# Task brief
Transcribe exactly the span of lines that begins the records and ends with the line holding "e).src j = c.src j := rfl", both boundary lines included.

[Stored data]

-- ==== Sys2Proof/Laws/Signal.lean ====
section
/-! SUPPORT. Laws of the signal controllers: what each operation on a controller can change. -/

namespace Sys2Proof.Machine

@[simp] theorem Sic.src_setSrc (c : Sic) (i j : Nat) (x : Source) : (c.setSrc i x).src j = if i = j then x else c.src j := tget_tset _ i j x
@[simp] theorem Sic.tgt_setTgt (c : Sic) (i j : Nat) (x : Target) : (c.setTgt i x).tgt j = if i = j then x else c.tgt j := tget_tset _ i j x
@[simp] theorem Sic.src_setTgt (c : Sic) (i j : Nat) (x : Target) : (c.setTgt i x).src j = c.src j := rfl
@[simp] theorem Sic.tgt_setSrc (c : Sic) (i j : Nat) (x : Source) : (c.setSrc i x).tgt j = c.tgt j := rfl
@[simp] theorem Sic.err_setSrc (c : Sic) (i : Nat) (x : Source) : (c.setSrc i x).err = c.err := rfl
@[simp] theorem Sic.err_setTgt (c : Sic) (i : Nat) (x : Target) : (c.setTgt i x).err = c.err := rfl
@[simp] theorem Sic.ctrl_setSrc (c : Sic) (i : Nat) (x : Source) : (c.setSrc i x).ctrl = c.ctrl := rfl
@[simp] theorem Sic.ctrl_setTgt (c : Sic) (i : Nat) (x : Target) : (c.setTgt i x).ctrl = c.ctrl := rfl
@[simp] theorem Sic.src_setErr (c : Sic) (e j : Nat) : (c.setErr e).src j = c.src j := rfl
@[simp] theorem Sic.tgt_setErr (c : Sic) (e j : Nat) : (c.setErr e).tgt j = c.tgt j := rfl

@[simp] theorem Sic.err_setErr (c : Sic) (e : Nat) : (c.setErr e).err = e := rfl
@[simp] theorem Sic.ctrl_setErr (c : Sic) (e : Nat) : (c.setErr e).ctrl = c.ctrl := rfl

theorem getSic_setSic (s : State) (d e : Nat) (x : Sic) : getSic (setSic s d x) e = if d = e then x else getSic s e := tget_tset _ d e x

theorem Woken.refl (c : Sic) : Woken c c := ⟨rfl, fun _ => .inl rfl⟩

theorem Woken.trans {a b c : Sic} (h : Woken a b) (k : Woken b c) : Woken a c := by
  refine ⟨k.ctrl.trans h.ctrl, fun g => ?_⟩
  rcases h.tgt g with e | e <;> rcases k.tgt g with e' | e' <;> rw [e', e] <;> simp

theorem Woken.idle {c c' : Sic} (h : Woken c c') (g : Nat) : c'.tgt g = { c.tgt g with idle := (c'.tgt g).idle } := by
  rcases h.tgt g with e | e <;> rw [e]

/-- A core that resumes or does not. -/
theorem resume_says (c : Sic) (t : Nat) (b : Bool) :
    Woken c (resume c t b) ∧ (resume c t b).err = c.err ∧ ∀ j, (resume c t b).src j = c.src j := by
  unfold resume
  cases b
  · exact ⟨Woken.refl c, rfl, fun _ => rfl⟩
  · refine ⟨⟨rfl, fun g => ?_⟩, rfl, fun _ => rfl⟩
    rw [if_pos rfl, Sic.tgt_setTgt]
    split
    · subst_vars; exact .inr rfl
    · exact .inl rfl

/-- What resuming cores changes: nothing else of the controller. -/
theorem wake_says (c : Sic) : Woken c (wake c) ∧ (wake c).err = c.err ∧ ∀ j, (wake c).src j = c.src j := by
  unfold wake
  generalize List.range 16 = l
  induction l generalizing c with
  | nil => exact ⟨Woken.refl c, rfl, fun _ => rfl⟩
  | cons t l ih =>
    obtain ⟨a, b, d⟩ := resume_says c t ((c.tgt t).idle && lineOf c t)
    obtain ⟨a', b', d'⟩ := ih (resume c t ((c.tgt t).idle && lineOf c t))
    exact ⟨a.trans a', b'.trans b, fun j => (d' j).trans (d j)⟩

theorem ErrKept.refl (e : Nat) : ErrKept e e := fun _ _ _ => rfl
theorem ErrKept.trans {a b c : Nat} (h : ErrKept a b) (k : ErrKept b c) : ErrKept a c := fun i h1 h2 => (k i h1 h2).trans (h i h1 h2)

theorem ErrKept_unroutable (e i : Nat) : ErrKept e (setFld (setBit e 2 true) 20 10 i) := by
  intro b h1 h2
  rw [bit_setFld, bit_setBit]
  split
  · rw [if_neg (by omega)]
  · rw [if_neg (by omega), if_neg (by omega)]

theorem assign_some {c : Sic} {i t : Nat} (h : routeTo c (c.src i) = some t) :
    ∃ on, assign c i = resume (c.setSrc i { c.src i with assigned := some t, activeOn := t, last := t }) t on := by
  unfold assign
  dsimp only
  rw [h]
  exact ⟨_, rfl⟩

theorem assign_none {c : Sic} {i : Nat} (h : routeTo c (c.src i) = none) :
    assign c i = (c.setSrc i { c.src i with assigned := none }).setErr (setFld (setBit c.err 2 true) 20 10 i) := by
  unfold assign
  dsimp only
  rw [h]

/-- What assigning a source does (R454). -/
theorem assign_says (c : Sic) (i : Nat) : Woken c (assign c i) ∧ ErrKept c.err (assign c i).err ∧ (∀ j, j ≠ i → (assign c i).src j = c.src j) ∧
    (match routeTo c (c.src i) with
      | some t => (assign c i).src i = { c.src i with assigned := some t, activeOn := t, last := t } ∧ (assign c i).err = c.err
      | none => (assign c i).src i = { c.src i with assigned := none } ∧ bit (assign c i).err 2 = true) := by
  cases ht : routeTo c (c.src i) with
  | some t =>
    obtain ⟨on, e⟩ := assign_some ht
    obtain ⟨a, b, d⟩ := resume_says (c.setSrc i { c.src i with assigned := some t, activeOn := t, last := t }) t on
    rw [← e] at a b d
    refine ⟨⟨a.ctrl, a.tgt⟩, ?_, fun j hj => (d j).trans ?_, (d i).trans ?_, b⟩
    · exact (congrArg (ErrKept c.err) b).mpr (ErrKept.refl _)
    · simp only [Sic.src_setSrc, if_neg (Ne.symm hj)]
    · simp only [Sic.src_setSrc, if_pos]
  | none =>
    rw [assign_none ht]
    refine ⟨⟨by rw [Sic.ctrl_setErr, Sic.ctrl_setSrc], fun _ => .inl (by rw [Sic.tgt_setErr, Sic.tgt_setSrc])⟩, by rw [Sic.err_setErr]; exact ErrKept_unroutable _ _, fun j hj => ?_, ?_, ?_⟩
    · rw [Sic.src_setErr, Sic.src_setSrc, if_neg (Ne.symm hj)]
    · rw [Sic.src_setErr, Sic.src_setSrc, if_pos rfl]
    · rw [Sic.err_setErr, bit_setFld, if_pos (by omega), bit_setBit, if_pos rfl]

theorem only_setSic (s : State) (d : Nat) (x : Sic) : OnlySic s (setSic s d x) d :=
  ⟨rfl, fun e h => by rw [getSic_setSic, if_neg (Ne.symm h)]⟩

theorem errKept_take (e t b : Nat) (h1 : b ≠ 3) (h2 : b < 16 ∨ 20 ≤ b) : bit (setFld (setBit e 3 true) 16 4 t) b = bit e b := by
  rw [bit_setFld, bit_setBit]; split
  · rw [if_neg (by omega)]
  · rw [if_neg (by omega), if_neg (by omega)]

theorem routeTo_congr (c c' : Sic) (x x' : Source) (hm : x'.mask = x.mask) (hl : x'.last = x.last) (h : ∀ g, (c'.tgt g).enable = (c.tgt g).enable) :
    routeTo c' x' = routeTo c x := by
  unfold routeTo eligible
  rw [hl, hm]; simp only [h]

theorem assign_routed (c : Sic) (i : Nat) (h : (c.src i).state = 1) (h2 : (c.src i).held = false) (h3 : (c.src i).heldCount = 0) :
    Woken c (assign c i) ∧ ErrKept c.err (assign c i).err ∧ (∀ j, j ≠ i → (assign c i).src j = c.src j) ∧ Routed c (c.src i) ((assign c i).src i) := by
  obtain ⟨a, b, d, e⟩ := assign_says c i
  refine ⟨a, b, d, ?_⟩
  unfold Routed
  cases hr : routeTo c (c.src i) with
  | some t => simp only [hr] at e; rw [e.1]; simp [h, h2, h3]
  | none => simp only [hr] at e; rw [e.1]; simp [h, h2, h3]

theorem becomePending_says (c : Sic) (i : Nat) : Woken c (becomePending c i) ∧ ErrKept c.err (becomePending c i).err ∧
    (∀ j, j ≠ i → (becomePending c i).src j = c.src j) ∧ Routed c (c.src i) ((becomePending c i).src i) := by
  unfold becomePending
  dsimp only
  obtain ⟨a, b, d, e⟩ := assign_routed (c.setSrc i { c.src i with state := 1, held := false, heldCount := 0 }) i (by simp) (by simp) (by simp)
  refine ⟨⟨a.ctrl, a.tgt⟩, b, fun j hj => (d j hj).trans (by simp [Ne.symm hj]), ?_⟩
  unfold Routed at *
  have hr : routeTo (c.setSrc i { c.src i with state := 1, held := false, heldCount := 0 }) ((c.setSrc i { c.src i with state := 1, held := false, heldCount := 0 }).src i) = routeTo c (c.src i) :=
    routeTo_congr _ _ _ _ (by simp) (by simp) (fun g => by simp)
  rw [hr] at e
  rw [e]; simp

theorem fireSic_says (now : Nat) (c : Sic) (i : Nat) : Woken c (fireSic now c i) ∧ ErrKept c.err (fireSic now c i).err ∧
    (∀ j, j ≠ i → (fireSic now c i).src j = c.src j) ∧ FiredOnce now c (c.src i) ((fireSic now c i).src i) ∧
    ((c.src i).state = 0 → (c.src i).held = false → ∀ t, routeTo c (c.src i) = some t →
          (c.tgt t).idle = true → Routed c (c.src i) ((fireSic now c i).src i)) := by
  have keep : ∀ x : Source, Woken c (c.setSrc i x) ∧ ErrKept c.err (c.setSrc i x).err ∧ (∀ j, j ≠ i → (c.setSrc i x).src j = c.src j) ∧ (c.setSrc i x).src i = x :=
    fun x => ⟨⟨rfl, fun _ => .inl rfl⟩, ErrKept.refl _, fun j hj => by simp [Ne.symm hj], by simp⟩
  obtain ⟨pa, pb, pd, pe⟩ := becomePending_says c i
  unfold fireSic
  dsimp only
  split
  · rename_i h
    obtain ⟨a, b, d, e⟩ := keep { c.src i with coalesced := min ((c.src i).coalesced + 1) 255 }
    refine ⟨a, b, d, ⟨fun _ => e, fun h' => ?_, fun h' => ?_, fun h' => ?_, fun h' => ?_, fun h' => ?_⟩, fun h' => ?_⟩ <;> omega
  · split
    · rename_i h
      obtain ⟨a, b, d, e⟩ := keep { c.src i with coalesced := min ((c.src i).coalesced + 1) 255, state := 3 }
      refine ⟨a, b, d, ⟨fun _ => ?_, fun h' => e, fun h' => ?_, fun h' => ?_, fun h' => ?_, fun h' => ?_⟩, fun h' => ?_⟩ <;> omega
    · rename_i h1 h2
      split
      · rename_i h3
        split
        · rename_i h4
          refine ⟨pa, pb, pd, ⟨fun h' => absurd h' h1, fun h' => absurd h' h2, fun _ _ h => ?_, fun _ _ _ => pe, fun _ h => ?_, fun _ h => ?_⟩, fun _ h => ?_⟩
          · omega
          all_goals simp [h3] at h
        · rename_i h4
          obtain ⟨a, b, d, e⟩ := keep { c.src i with heldCount := min ((c.src i).heldCount + 1) 255 }
          refine ⟨a, b, d, ⟨fun h' => absurd h' h1, fun h' => absurd h' h2, fun _ _ h => e, fun _ _ h => ?_, fun _ h => ?_, fun _ h => ?_⟩, fun _ h => ?_⟩
          · omega
          all_goals simp [h3] at h
      · rename_i h3
        split
        · rename_i h4
          refine ⟨pa, pb, pd, ⟨fun h' => absurd h' h1, fun h' => absurd h' h2, fun _ h => absurd h h3, fun _ h => absurd h h3, fun _ _ _ => pe, fun _ _ hm hr => ?_⟩, fun _ _ _ _ _ => pe⟩
          rcases h4 with h4 | h4
          · omega
          · cases hrt : routeTo c (c.src i) with
            | some t => simp [chosenIdle, hrt, hr t hrt] at h4
            | none => simp [chosenIdle, hrt] at h4
        · rename_i h4
          obtain ⟨a, b, d, e⟩ := keep { c.src i with held := true, heldCount := 1, heldAt := now }
          refine ⟨a, b, d, ⟨fun h' => absurd h' h1, fun h' => absurd h' h2, fun _ h => absurd h h3, fun _ h => absurd h h3, fun _ _ hm => absurd (Or.inl hm) h4, fun _ _ _ _ => e⟩, fun _ _ t ht hi => ?_⟩
          exact absurd (Or.inr (by simp [chosenIdle, ht, hi])) h4

theorem fold_sources {R : Source → Source → Prop} {f : Sic → Nat → Sic} (c0 : Sic)
    (hf : ∀ c i, Woken c0 c → Woken c (f c i) ∧ ErrKept c.err (f c i).err ∧ (∀ j, j ≠ i → (f c i).src j = c.src j) ∧
      (c.src i = c0.src i → R (c0.src i) ((f c i).src i))) :
    ∀ (l : List Nat) (c : Sic), l.Nodup → Woken c0 c → (∀ i ∈ l, c.src i = c0.src i) →
      Woken c (l.foldl f c) ∧ ErrKept c.err (l.foldl f c).err ∧ (∀ j, j ∉ l → (l.foldl f c).src j = c.src j) ∧
      ∀ j ∈ l, R (c0.src j) ((l.foldl f c).src j) := by
  intro l
  induction l with
  | nil => exact fun c _ _ _ => ⟨Woken.refl c, ErrKept.refl _, fun _ _ => rfl, fun _ h => absurd h (by simp)⟩
  | cons i l ih =>
    intro c hn hw hs
    obtain ⟨a, b, d, e⟩ := hf c i hw
    have hn' := List.nodup_cons.mp hn
    obtain ⟨a', b', d', e'⟩ := ih (f c i) hn'.2 (hw.trans a) fun j hj => (d j (fun h => hn'.1 (h ▸ hj))).trans (hs j (List.mem_cons_of_mem _ hj))
    refine ⟨a.trans a', b.trans b', fun j hj => ?_, fun j hj => ?_⟩
    · have h1 : j ≠ i := fun e => hj (e ▸ List.mem_cons_self ..)
      have h2 : j ∉ l := fun e => hj (List.mem_cons_of_mem _ e)
      exact (d' j h2).trans (d j h1)
    · rcases List.mem_cons.mp hj with rfl | hj
      · rw [List.foldl_cons, d' j hn'.1]
        exact e (hs j (List.mem_cons_self ..))
      · exact e' j hj

theorem wordSources_mem (d w v j : Nat) : j ∈ wordSources d w v ↔ Named d w v j := by
  unfold wordSources Named
  simp only [List.mem_map, List.mem_filter, List.mem_range, Bool.and_eq_true]
  constructor
  · rintro ⟨b, ⟨h1, h2, h3⟩, rfl⟩
    exact ⟨by omega, by omega, by rwa [Nat.add_sub_cancel_left], h3⟩
  · rintro ⟨h1, h2, h3, h4⟩
    exact ⟨j - 32 * w, ⟨by omega, h3, by rwa [Nat.add_sub_cancel' h1]⟩, by omega⟩

theorem wordSources_nodup (d w v : Nat) : (wordSources d w v).Nodup := by
  unfold wordSources
  refine List.Nodup.map_on (fun a _ b _ h => by omega) (List.Nodup.filter _ List.nodup_range)

theorem FiredOnce.woken {now : Nat} {c c' : Sic} {x y : Source} (hw : Woken c c') (h : FiredOnce now c' x y) : FiredOnce now c x y := by
  have hr : routeTo c' x = routeTo c x := routeTo_congr _ _ _ _ rfl rfl fun g => by rcases hw.tgt g with e | e <;> rw [e]
  refine ⟨h.pending, h.active, h.more, fun a b d => ?_, fun a b d => ?_, fun a b d e => h.hold a b d fun t ht => ?_⟩
  · have := h.full a b d; unfold Routed at *; rwa [hr] at this
  · have := h.free a b d; unfold Routed at *; rwa [hr] at this
  · have := e t (hr ▸ ht)
    rcases hw.tgt t with e | e <;> rw [e]; exact this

# Written reply
-- ==== Sys2Proof/Laws/Signal.lean ====
section
/-! SUPPORT. Laws of the signal controllers: what each operation on a controller can change. -/

namespace Sys2Proof.Machine

@[simp] theorem Sic.src_setSrc (c : Sic) (i j : Nat) (x : Source) : (c.setSrc i x).src j = if i = j then x else c.src j := tget_tset _ i j x
@[simp] theorem Sic.tgt_setTgt (c : Sic) (i j : Nat) (x : Target) : (c.setTgt i x).tgt j = if i = j then x else c.tgt j := tget_tset _ i j x
@[simp] theorem Sic.src_setTgt (c : Sic) (i j : Nat) (x : Target) : (c.setTgt i x).src j = c.src j := rfl
@[simp] theorem Sic.tgt_setSrc (c : Sic) (i j : Nat) (x : Source) : (c.setSrc i x).tgt j = c.tgt j := rfl
@[simp] theorem Sic.err_setSrc (c : Sic) (i : Nat) (x : Source) : (c.setSrc i x).err = c.err := rfl
@[simp] theorem Sic.err_setTgt (c : Sic) (i : Nat) (x : Target) : (c.setTgt i x).err = c.err := rfl
@[simp] theorem Sic.ctrl_setSrc (c : Sic) (i : Nat) (x : Source) : (c.setSrc i x).ctrl = c.ctrl := rfl
@[simp] theorem Sic.ctrl_setTgt (c : Sic) (i : Nat) (x : Target) : (c.setTgt i x).ctrl = c.ctrl := rfl
@[simp] theorem Sic.src_setErr (c : Sic) (e j : Nat) : (c.setErr e).src j = c.src j := rfl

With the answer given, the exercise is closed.